After sitting there for a moment, Don yells to Shirley in the kitchen. “Shirley, what year did I come to your house first?”
“1960,” she hollers back.
“1960,” he repeats with a smile.
“And how did you guys meet?” I ask again.
“Well… me an—”
“No, no, no,” Shirley says from the kitchen. “It was ’59. Because you moved home in ’60”
“Oh, then it was ’59. It was in the summer time.. I think…” Don is stroking his mustache thoughtfully.
“It was May,” Shirley answers.
“Yeah, yeah, in May,” Don says with a sweet smile. He sits there with that smile on his face and then continues, “The spring of ’59. This coworker of mine, well, he was my cousin and we worked together. He was dating Shirley’s little sister. He and I had been driving around and stuff and I’ve always thought it was a set up.
“He said to me, ‘You know, I gotta come back here and pick Lena up. So let’s just go pick her up now and save me a trip.’
“Well we did… and there Shirley was. I hit her up for a date, couldn’t persuade her to go, but after awhile, she finally agreed just to shut me up I guess. Then time went on and she wouldn’t go out with me anymore for quite awhile and I just kept nagging on her.”
“Shirley, how long did that go on?”
She laughs and answers, “Probably a month or so, I don’t know.”
“I don’t know either,” he chuckles, “Three or four months maybe. But anyways, I finally wore her down and she went out with me. And I knew right off the bat that she was the woman for me.”
At that moment I let out a big girly sigh. “Yeah,” he says, “I knew right off the bat… she was gonna be.. she was the woman for me. But it went on about two or three years before we finally married.”
They got married in June of 1962 and had two little girls. Now they have four grandkids and seven great-grandchildren with the eighth on the way.
And so I’ll say once again, to anyone reading… this is Don Bilyeu. This Sunday morning — in the same little white church I met him in, in the second to last pew — I will see Don Bilyeu.
Always grateful. Always kind. And one of the sweetest souls you will ever meet. I ask one last question before the interview draws to a close. “If you could give any advice about life, what would it be?”
A brief pause. And then Don says quietly, “Just live everyday to its fullest. Don’t wait… Don’t wait. Live everyday to its fullest and be a friend and you’ll have friends. Treat everybody like you would want them to treat you. You know? The golden rule.

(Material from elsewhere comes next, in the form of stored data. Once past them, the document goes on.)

/-- Operations of longer latency (R91, R101, R131, R132, R134, R137): at issue the result is fixed, and it is in flight to land so many
cycles on. A multiply of latency 3 lands at the end of the second cycle after its issue, a control-register move after the first; CRR reads
as the registers stand at issue. The address of a load or a store is the sum modulo 2^64, taken at issue; a load reads its bank in the
second cycle after issue, a store writes in the third. The data and predicate of a store are those of its issue.
The model's choices in it: log entry 4. -/
def Obligations.LongOperationsInFlight : Prop :=
  ∀ (c : CoreRef) (o : Others) (rd ra rb : BitVec 6) (cr : BitVec 12) (pr : BitVec 4) (imm : BitVec 32) (im : BitVec 18) (s : State),
    let k := coreNum c
    let h := s.core k
    let x := h.readS ra.toNat
    let y := h.readS rb.toNat
    let a := (x + imm.signExtend 64).toNat
    let av := (x + im.signExtend 64 * 256).toNat
    (∀ p ∈ ([(.mul c o rd ra rb, x * y), (.mulh c o rd ra rb, BitVec.ofInt 64 (x.toInt * y.toInt / 2 ^ 64)),
        (.mulhu c o rd ra rb, BitVec.ofNat 64 (x.toNat * y.toNat / 2 ^ 64))] : List (Instr × Word)),
      s.canIssue p.1 = true →
        ∃ t, exec p.1 s = .next t ∧ h.putsInFlight (t.core k) 0 2 (.s rd.toNat p.2) ∧ (t.core k).pc = h.nextPc)
    ∧ (∀ v, crRead (s.cycleStart k) k cr.toNat = some v → s.canIssue (.crr c o rd cr) = true →
        ∃ t, exec (.crr c o rd cr) s = .next t ∧ h.putsInFlight (t.core k) 0 1 (.s rd.toNat v) ∧ (t.core k).pc = h.nextPc)
    ∧ ∀ p ∈ ([(.ld c o rd ra imm, 0, 2, .readS rd.toNat a),
        (.st c o rd ra imm, 0, 3, .write a ((toLE 8 (h.readS rd.toNat).toNat).map (fun b => (b, true)))),
        (.vld c o rd ra pr im, 1, 2, .readV rd.toNat av (h.readP pr.toNat)),
        (.vst c o rd ra pr im, 1, 3, .write av (((List.range 512).zip (toLE 512 (h.readV rd.toNat).toNat)).map
          (fun x => (x.2, (h.readP pr.toNat).getLsbD (x.1 / 4)))))] : List (Instr × Nat × Nat × Act)),
      s.canIssue p.1 = true →
        ∃ t, exec p.1 s = .next t ∧ h.putsInFlight (t.core k) p.2.1 p.2.2.1 p.2.2.2 ∧ (t.core k).pc = h.nextPc

/-- Branches and jumps (R89, R131, R133): a redirect takes effect three cycles after issue, so two delay bundles issue; JAL and
JALR have PC + 3 in s[RD]. A fault of the same cycle wins over the redirect (R115). HALT ends issue
with PC at its bundle, and NOP beside NOPs only moves PC (R124, R148).
The model's choices in it: log entry 4. -/
def Obligations.BranchesHaltAndNop : Prop :=
  ∀ (c : CoreRef) (o : Others) (n : Fin 4) (rd ra rb : BitVec 6) (tgt : BitVec 15) (s : State),
    let k := coreNum c
    let x := (s.core k).readS ra.toNat
    let y := (s.core k).readS rb.toNat
    let low := x.toNat % 32768
    let link : Word := BitVec.ofNat 64 ((s.core k).pc + 3)
    (∀ p ∈ ([(.beq c o ra rb tgt, decide (x = y), tgt.toNat, none), (.bne c o ra rb tgt, decide (x ≠ y), tgt.toNat, none),
        (.blt c o ra rb tgt, decide (x.toInt < y.toInt), tgt.toNat, none),
        (.bge c o ra rb tgt, decide (y.toInt ≤ x.toInt), tgt.toNat, none),
        (.bltu c o ra rb tgt, decide (x.toNat < y.toNat), tgt.toNat, none),
        (.bgeu c o ra rb tgt, decide (y.toNat ≤ x.toNat), tgt.toNat, none),
        (.j c o tgt, true, tgt.toNat, none), (.jal c o rd tgt, true, tgt.toNat, some rd),
        (.jr c o ra, true, low, none), (.jalr c o rd ra, true, low, some rd)]
        : List (Instr × Bool × Nat × Option (BitVec 6))),
      s.canIssue p.1 = true →
        ∃ t, exec p.1 s = .next t ∧ (t.core k).pc = ((s.core k).pc + 1) % 32768
          ∧ (∀ r, p.2.2.2 = some r → (t.core k).readS r.toNat = if r = 0 then 0 else link)
          ∧ ((t.core k).st = .running →
              (t.core k).redirect = if p.2.1 then some ((s.core k).cyc + 3, p.2.2.1) else none))
    ∧ (s.canIssue (.halt c o) = true →
      ∃ t, exec (.halt c o) s = .next t ∧
        ((t.core k).st = .running → (t.core k).drain = .halt ∧ (t.core k).pc = (s.core k).pc ∧ (t.core k).redirect = none))
    ∧ (s.canIssue (.nop c o n) = true →
      ∃ t, exec (.nop c o n) s = .next t ∧ (o = nopOthers → (t.core k).pc = (s.core k).nextPc
        ∧ t.word .CYCLE_ISSUE k = s.word .CYCLE_ISSUE k + 1))

/-- CRW (R66, R134): a one in bits [7:0] clears that sticky flag unless a flag landed in the same cycle (R20); a seed is kept and
loads its generator, zero loading the fixed start.
The model's choices in it: log entry 4. -/
def Obligations.ControlWritesLand : Prop :=
  ∀ (c : CoreRef) (o : Others) (ra : BitVec 6) (cr : BitVec 12) (s : State),
    let k := coreNum c
    let v := (s.core k).readS ra.toNat
    let seed := v.toNat % 2 ^ 32
    s.canIssue (.crw c o ra cr) = true → (s.core k).nothingDue = true → (s.core k).landed = 0 →
    o = nopOthers →
      ∃ t, exec (.crw c o ra cr) s = .next t ∧ (cr = 1 ∨ cr = 2 ∨ cr = 3)
        ∧ (cr = 1 → t.word .FP_FLAGS k = s.word .FP_FLAGS k &&& ~~~(v &&& 0xFF))
        ∧ (cr = 2 → t.get SR_SEED_V_SEED k = seed ∧ t.get SR_STATE_STATE_V k = (if seed = 0 then 0x9E3779B9 else seed))
        ∧ (cr = 3 → t.get SR_SEED_M_SEED k = seed ∧ t.get SR_STATE_STATE_M k = (if seed = 0 then 0x9E3779B9 else seed))

/-! ### The V slot -/

/-- Integer vector operations on INT32 lanes (R137, R60, R84): the vector in flight to land at the end of the next cycle, under
predicate PR, holds in each governed lane the operation on the lanes of VA and VB; sums and differences saturate. On INT8
elements the same holds of each byte of a governed lane, saturating to 8 bits.
The model's choices in it: log entry 4. -/
def Obligations.VectorIntegerResults : Prop :=
  ∀ (c : CoreRef) (o : Others) (vd va vb : BitVec 6) (pr : BitVec 4) (s : State),
    let k := coreNum c
    let h := s.core k
    (let clamp (n : Int) : Nat := if n < -2147483648 then 0x80000000 else if 2147483647 < n then 0x7FFFFFFF
        else (n % 4294967296).toNat
      let sg (n : Nat) : Int := if n < 2 ^ 31 then n else (n : Int) - 2 ^ 32
      ∀ p ∈ ([(.vadd c o vd va vb pr 0, fun a b => clamp (sg a + sg b)), (.vsub c o vd va vb pr 0, fun a b => clamp (sg a - sg b)),
          (.vand c o vd va vb pr 0, fun a b => a &&& b), (.vor c o vd va vb pr 0, fun a b => a ||| b),
          (.vxor c o vd va vb pr 0, fun a b => a ^^^ b), (.vsll c o vd va vb pr 0, fun a b => a * 2 ^ (b % 32) % 2 ^ 32),
          (.vsrl c o vd va vb pr 0, fun a b => a / 2 ^ (b % 32)),
          (.vsra c o vd va vb pr 0, fun a b => ((sg a / 2 ^ (b % 32)) % 4294967296).toNat),
          (.vmin c o vd va vb pr 0, fun a b => if sg a ≤ sg b then a else b),
          (.vmax c o vd va vb pr 0, fun a b => if sg a ≤ sg b then b else a)] : List (Instr × (Nat → Nat → Nat))),
        s.canIssue p.1 = true →
          ∃ t v, exec p.1 s = .next t ∧ h.putsInFlight (t.core k) 1 1 (.v vd.toNat v (h.readP pr.toNat))
            ∧ ∀ i < 128, (h.readP pr.toNat).getLsbD i = true →
                lane v i = p.2 (lane (h.readV va.toNat) i) (lane (h.readV vb.toNat) i))
    ∧ (let clamp (n : Int) : Nat := if n < -128 then 0x80 else if 127 < n then 0x7F else (n % 256).toNat
      let sg (n : Nat) : Int := if n < 128 then n else (n : Int) - 256
      let byteOf (x : Nat) (j : Nat) : Nat := x / 256 ^ j % 256
      ∀ p ∈ ([(.vadd c o vd va vb pr 1, fun a b => clamp (sg a + sg b)), (.vsub c o vd va vb pr 1, fun a b => clamp (sg a - sg b)),
          (.vmin c o vd va vb pr 1, fun a b => if sg a ≤ sg b then a else b),
          (.vmax c o vd va vb pr 1, fun a b => if sg a ≤ sg b then b else a),
          (.vand c o vd va vb pr 1, fun a b => a &&& b), (.vor c o vd va vb pr 1, fun a b => a ||| b),
          (.vxor c o vd va vb pr 1, fun a b => a ^^^ b), (.vsll c o vd va vb pr 1, fun a b => a * 2 ^ (b % 8) % 256),
          (.vsrl c o vd va vb pr 1, fun a b => a / 2 ^ (b % 8)),
          (.vsra c o vd va vb pr 1, fun a b => ((sg a / 2 ^ (b % 8)) % 256).toNat)] : List (Instr × (Nat → Nat → Nat))),
        s.canIssue p.1 = true →
          ∃ t v, exec p.1 s = .next t ∧ h.putsInFlight (t.core k) 1 1 (.v vd.toNat v (h.readP pr.toNat))
            ∧ ∀ i < 128, ∀ j < 4, (h.readP pr.toNat).getLsbD i = true →
                byteOf (lane v i) j = p.2 (byteOf (lane (h.readV va.toNat) i) j) (byteOf (lane (h.readV vb.toNat) i) j))

/-- Lane moves of the V slot (R137, R139): select, move, broadcast, permute, and the read of half a tile row.
The model's choices in it: log entry 4. -/
def Obligations.VectorMoves : Prop :=
  ∀ (c : CoreRef) (o : Others) (vd va vb : BitVec 6) (vc pr : BitVec 4) (ts : BitVec 5) (half : Bool) (row : BitVec 8)
    (s : State),
    let k := coreNum c
    let h := s.core k
    let a := h.readV va.toNat
    let b := h.readV vb.toNat
    (∀ p ∈ ([(.vsel c o vd va vb vc pr, 1, fun i => if (h.readP vc.toNat).getLsbD i then lane a i else lane b i),
        (.vmov c o vd va pr, 1, fun i => lane a i), (.vbcast c o vd va pr, 1, fun _ => (h.readS va.toNat).toNat % 2 ^ 32),
        (.vperm c o vd va vb pr, 5, fun i => lane a (lane b i % 128))] : List (Instr × Nat × (Nat → Nat))),
      s.canIssue p.1 = true →
        ∃ t v, exec p.1 s = .next t ∧ h.putsInFlight (t.core k) 1 p.2.1 (.v vd.toNat v (h.readP pr.toNat))
          ∧ ∀ i < 128, (h.readP pr.toNat).getLsbD i = true → lane v i = p.2.2 i)
    ∧ (s.canIssue (.vtrd c o vd va ts half row) = true →
        ∃ t v, exec (.vtrd c o vd va ts half row) s = .next t
          ∧ h.putsInFlight (t.core k) 1 3 (.v vd.toNat v (BitVec.allOnes 128))
          ∧ ∀ i < 128, lane v i = ((h.readT ts.toNat).at (((h.readS va.toNat).toNat + row.toNat) % 256)
              ((if half then 128 else 0) + i)).toNat)

/-- FP32 vector operations with RND = 0 (R137, R139): one RNE rounding per lane, the vector in flight to land three cycles on;
no draw is taken.
The model's choices in it: log entry 4. -/
def Obligations.VectorFloatResults : Prop :=
  ∀ (c : CoreRef) (o : Others) (vd va vb vc : BitVec 6) (pr : BitVec 4) (s : State),
    let k := coreNum c
    let h := s.core k
    let x (r : BitVec 6) (i : Nat) : Nat := lane (h.readV r.toNat) i
    ∀ p ∈ ([(.vfadd c o vd va vb pr false, fun i => (add32 false 0 (x va i) (x vb i)).bits),
        (.vfsub c o vd va vb pr false, fun i => (sub32 false 0 (x va i) (x vb i)).bits),
        (.vfmul c o vd va vb pr false, fun i => (mul32 false 0 (x va i) (x vb i)).bits),
        (.vfma c o vd va vb vc pr false, fun i => (fma32 false 0 (x va i) (x vb i) (x vc i)).bits),
        (.vfmin c o vd va vb pr, fun i => (minmax32 false (x va i) (x vb i)).1),
        (.vfmax c o vd va vb pr, fun i => (minmax32 true (x va i) (x vb i)).1)] : List (Instr × (Nat → Nat))),
      s.canIssue p.1 = true →
        ∃ t v, exec p.1 s = .next t ∧ h.putsInFlight (t.core k) 1 3 (.v vd.toNat v (h.readP pr.toNat))
          ∧ t.get SR_STATE_STATE_V k = s.get SR_STATE_STATE_V k
          ∧ ∀ i < 128, (h.readP pr.toNat).getLsbD i = true → lane v i = p.2 i % 2 ^ 32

If I could do my life all over I’d do a lot of changing knowing what I know now.
“But, people are very important. Don’t ever take anybody for granted. You know, there’s a little bit of good in the worst of us, and a little bit of bad in the best of us. So it all balances out, I guess. I tell people that life’s been good to me and I can tell by the way they look at me that they’re thinking, ‘You old ignorant hillbilly, you ain’t got nothin and then you up and say that?’
“But God’s been good. He’s been good, and I appreciate it. I certainly didn’t deserve this. But that’s just God’s amazing grace… and I’m thankful for it.”
There was a “Preachin’ Tom” Bilyeu that was married to the Mabe brothers ‘Baldknobbers’, was he related to Don?
We’ll check, Donna!
Tom Bilyeu is related to Don, but distantly. Their common ancestor was 3 or 4 generations back, if my memory and math are correct. Fantastic article, thanks so much!
Don and Shirley are the salt of the earth and a blessing to all that are lucky enough to know them.